**Your goal**
From the first line of the data below through the line holding "x.adm with arrivals", write out each line exactly as it stands.

**Given records**

-- ==== Sys2Proof/Machine/Resets.lean ====
section
/-! DEFINITION. Trips and halts, and what each reset clears and keeps (09, 14, 15). -/

namespace Sys2Proof.Machine

/-! ## Trip and halt (14, Table 14.5) -/

/-- FOLD_HALTED of one Fold: latest sealed PageSeq and last arrival frame wholly sent, free values where it has none (14, R404; DESIGN
CHOICE, log entry 47). -/
def State.foldHalted (s : State) (f : FoldId) : State :=
  let x := s.fold f
  if isActive x.st then
    s.emit (unitFold f) 0x0907 (le 8 (s.latestSeq f) ++ le 8 (x.res.lastSent.getD (Config.noneYet 1 f.val s.now)))
  else s
def State.foldsHalted (s : State) : State := allFolds.foldl (fun s f => s.foldHalted f) s
/-- A result's route without the egress key and salt that it holds. -/
def Route.wipe : Route → Route
  | .izr c k _ _ => .izr c k [] []
  | r => r
/-- The channel keys that a Fold's records and results hold, zeroised. -/
def Fold.wipeKeys (x : Fold) : Fold :=
  let q := fun (l : List Result) => l.map fun r => { r with route := r.route.wipe }
  { x with adm := { x.adm with arrivals := x.adm.arrivals.map fun a => { a with route := a.route.wipe } }
           pipe := x.pipe.map fun c => { c with recs := c.recs.map fun r => { r with route := r.route.wipe } }
           res := { x.res with egress := q x.res.egress, staging := q x.res.staging, spill := q x.res.spill } }
/-- Zeroise SPDM session, IDE, channel and Stile link keys, the retired channel keys too (09, R229, Table 9.2; 14, Table 14.5). -/
def State.zeroTripKeys (s : State) : State :=
  let s := (List.finRange 17).foldl (fun s v => s.zeroSession v) s
  { s with chans := s.chans.map (fun e => (e.1, e.2.wipe))
           folds := s.folds.map Fold.wipeKeys
           links := s.links.map fun k => { k with keys := Vector.replicate 2 [], salts := Vector.replicate 2 [] } }
/-- The sequence of Table 14.5 to its end: FOLD_HALTED sealed, egress gated, keys zeroised, clocks stopped, halted at level 0
(14, R403; DESIGN CHOICE, log entry 33). -/
def State.tripCard (s : State) : State :=
  let s := s.foldsHalted.zeroTripKeys
  ({ s with power := { s.power with gated := true, clocksStopped := true, halted := true, tripAt := none } }).updateLevel

/-! ## Event logs at a loss of the Shepherd (13) -/

/-- Waiting sealed events are in FRAM before the volatile log goes; the others are lost (14, Table 14.5; DESIGN CHOICE, log entry 33). -/
def Events.lose (e : Events) : Events :=
  let e := e.place (e.waiting.filter (·.isSealed))
  { e with waiting := [], log := [] }

/-! ## Resets (15, Table 15.3) -/

/-- RestoreDefaults takes effect at a cold or warm reset; it spares the always-kept entries (13, R378). -/
def State.applyRestore (s : State) : State :=
  if s.shep.restore then { s with cfg := Settings.dflt, shep := { s.shep with stored := Settings.dflt, restore := false } } else s
/-- DICE keys below the UDS zeroised (09, Table 9.2). -/
def Sec.clear (x : Sec) : Sec := { x with fwMeas := [], devId := 0, cdi1 := [], aliasKey := 0, aliasCert := [], bootFrom := 0 }
/-- Parts after a warm reset: counters stay, which only a cold reset zeroes (13, Table 13.10). -/
def Fold.cleared (x : Fold) : Fold := { Fold.dflt with tel := x.tel }
def Quad.cleared (q : Quad) : Quad :=
  { Quad.dflt with junction := q.junction, divergences := q.divergences, withheld := q.withheld, corrected := q.corrected }
def Stack.cleared (h : Stack) : Stack := { Stack.dflt with temp := h.temp, corrected := h.corrected, uncorrectable := h.uncorrectable }
def Link.cleared (k : Link) : Link := { Link.dflt with losses := k.losses, corrected := k.corrected }
def Port.cleared (p : Port) : Port := { p with pausedUntil := 0 }
def Power.rerun (p : Power) (now : Nat) : Power :=
  { p with booted := false, recovery := false, stileTrained := false, hbmTrained := false, selfTested := false, engineFailed := false,
           ready := false, releasedAt := now, chunks := [], landing := [] }
/-- A warm reset: Table 15.1 runs again from the Root-firmware milestone; the Shepherd and the tick generator run on (15). A
halted card ignores it (14, R405). -/
def State.warmReset (s : State) : State :=
  if s.power.halted then s else
    let s := s.applyRestore
    ({ s with
      folds := s.folds.map Fold.cleared, tiles := [], quads := s.quads.map Quad.cleared, hbms := s.hbms.map Stack.cleared,
      links := s.links.map Link.cleared, ports := s.ports.map Port.cleared, fns := Vector.replicate 17 Func.dflt, chans := [],
      heath := Heath.dflt, sec := s.sec.clear, sd := s.sd.restart, pcie := { Pcie.dflt with rateChanges := s.pcie.rateChanges },
      power := s.power.rerun s.now }).updateLevel
/-- PERST# stops active Folds at once with FOLD_HALTED and resets the card warm (15, R435). -/
def State.perstReset (s : State) : State :=
  if s.power.halted then s else s.foldsHalted.warmReset
/-- A quadrant reset: the quadrant's tiles zeroised, its fault count cleared; it returns through self-test in grazing and the
epoch that admits it (15, R437). A halted card ignores it. -/
def State.quadReset (s : State) (q : QuadId) : State :=
  if s.power.halted then s else
    let s := { s with tiles := s.tiles.filter fun e => quadOfTile e.1 != q }
    ((s.modQuad q fun x => { x with state := if x.state = 0 then 1 else x.state, faults := [], returning := true, tested := false }).outOfMappings q).updateLevel
/-- A Shepherd reset begins: dictionary refused, field controllers stopped, volatile log lost, transfers dropped (15, R439). -/
def State.shepReset (s : State) : State :=
  { s with
    shep := { s.shep with restarting := true, fieldBefore := (s.shep.alState, s.shep.nmt), alState := 1, nmt := 0, segs := [] }
    events := s.events.lose }
/-- Dictionary values that return to their defaults at a cold reset while the Shepherd runs on: live entries, cursors, images. -/
def Shepherd.coldDefaults (x : Shepherd) : Shepherd :=
  { x with nodes := [], rxImage := [], txImage := [], tpdos := [], cursors := [], eatNonces := [], eats := [], refusals := [], segs := [],
           snap := Snapshot.dflt, norRepaired := false }
/-- A cold reset: loss of main power (15). Stored entries, the always-kept ones, the sealed log and the staged journal pages
stay; the Shepherd runs on where PoE or 3.3Vaux is present. -/
def State.coldReset (s : State) : State :=
  let s := s.applyRestore
  { s with
    clock := Clock.dflt
    power := { Power.dflt with perst := s.power.perst, lowPower := s.power.lowPower }
    shep := s.shep.coldDefaults
    cfg := s.shep.stored
    folds := Vector.replicate 16 Fold.dflt
    quads := Vector.replicate 4 Quad.dflt
    hbms := Vector.replicate 8 Stack.dflt
    links := Vector.replicate 16 Link.dflt
    ports := Vector.replicate 16 Port.dflt
    fns := Vector.replicate 17 Func.dflt
    tiles := []
    chans := []
    heath := Heath.dflt
    sec := { s.sec.clear with udsLocked := false }
    sd := s.sd.restart
    pcie := Pcie.dflt
    events := { s.events.place s.events.waiting with waiting := [], seqs := [], discards := [], ceLast := [] } }
/-- The Shepherd loses every supply (13; 15). -/
def State.shepOff (s : State) : State :=
  { s with shep := { s.shep.coldDefaults with up := false, restarting := false, supplies := (false, false, false), alState := 1, nmt := 0 }
           events := s.events.lose }

end Sys2Proof.Machine
end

**Solved problem**
-- ==== Sys2Proof/Machine/Resets.lean ====
section
/-! DEFINITION. Trips and halts, and what each reset clears and keeps (09, 14, 15). -/

namespace Sys2Proof.Machine

/-! ## Trip and halt (14, Table 14.5) -/

/-- FOLD_HALTED of one Fold: latest sealed PageSeq and last arrival frame wholly sent, free values where it has none (14, R404; DESIGN
CHOICE, log entry 47). -/
def State.foldHalted (s : State) (f : FoldId) : State :=
  let x := s.fold f
  if isActive x.st then
    s.emit (unitFold f) 0x0907 (le 8 (s.latestSeq f) ++ le 8 (x.res.lastSent.getD (Config.noneYet 1 f.val s.now)))
  else s
def State.foldsHalted (s : State) : State := allFolds.foldl (fun s f => s.foldHalted f) s
/-- A result's route without the egress key and salt that it holds. -/
def Route.wipe : Route → Route
  | .izr c k _ _ => .izr c k [] []
  | r => r
/-- The channel keys that a Fold's records and results hold, zeroised. -/
def Fold.wipeKeys (x : Fold) : Fold :=
  let q := fun (l : List Result) => l.map fun r => { r with route := r.route.wipe }
  { x with adm := { x.adm with arrivals := x.adm.arrivals.map fun a => { a with route := a.route.wipe } }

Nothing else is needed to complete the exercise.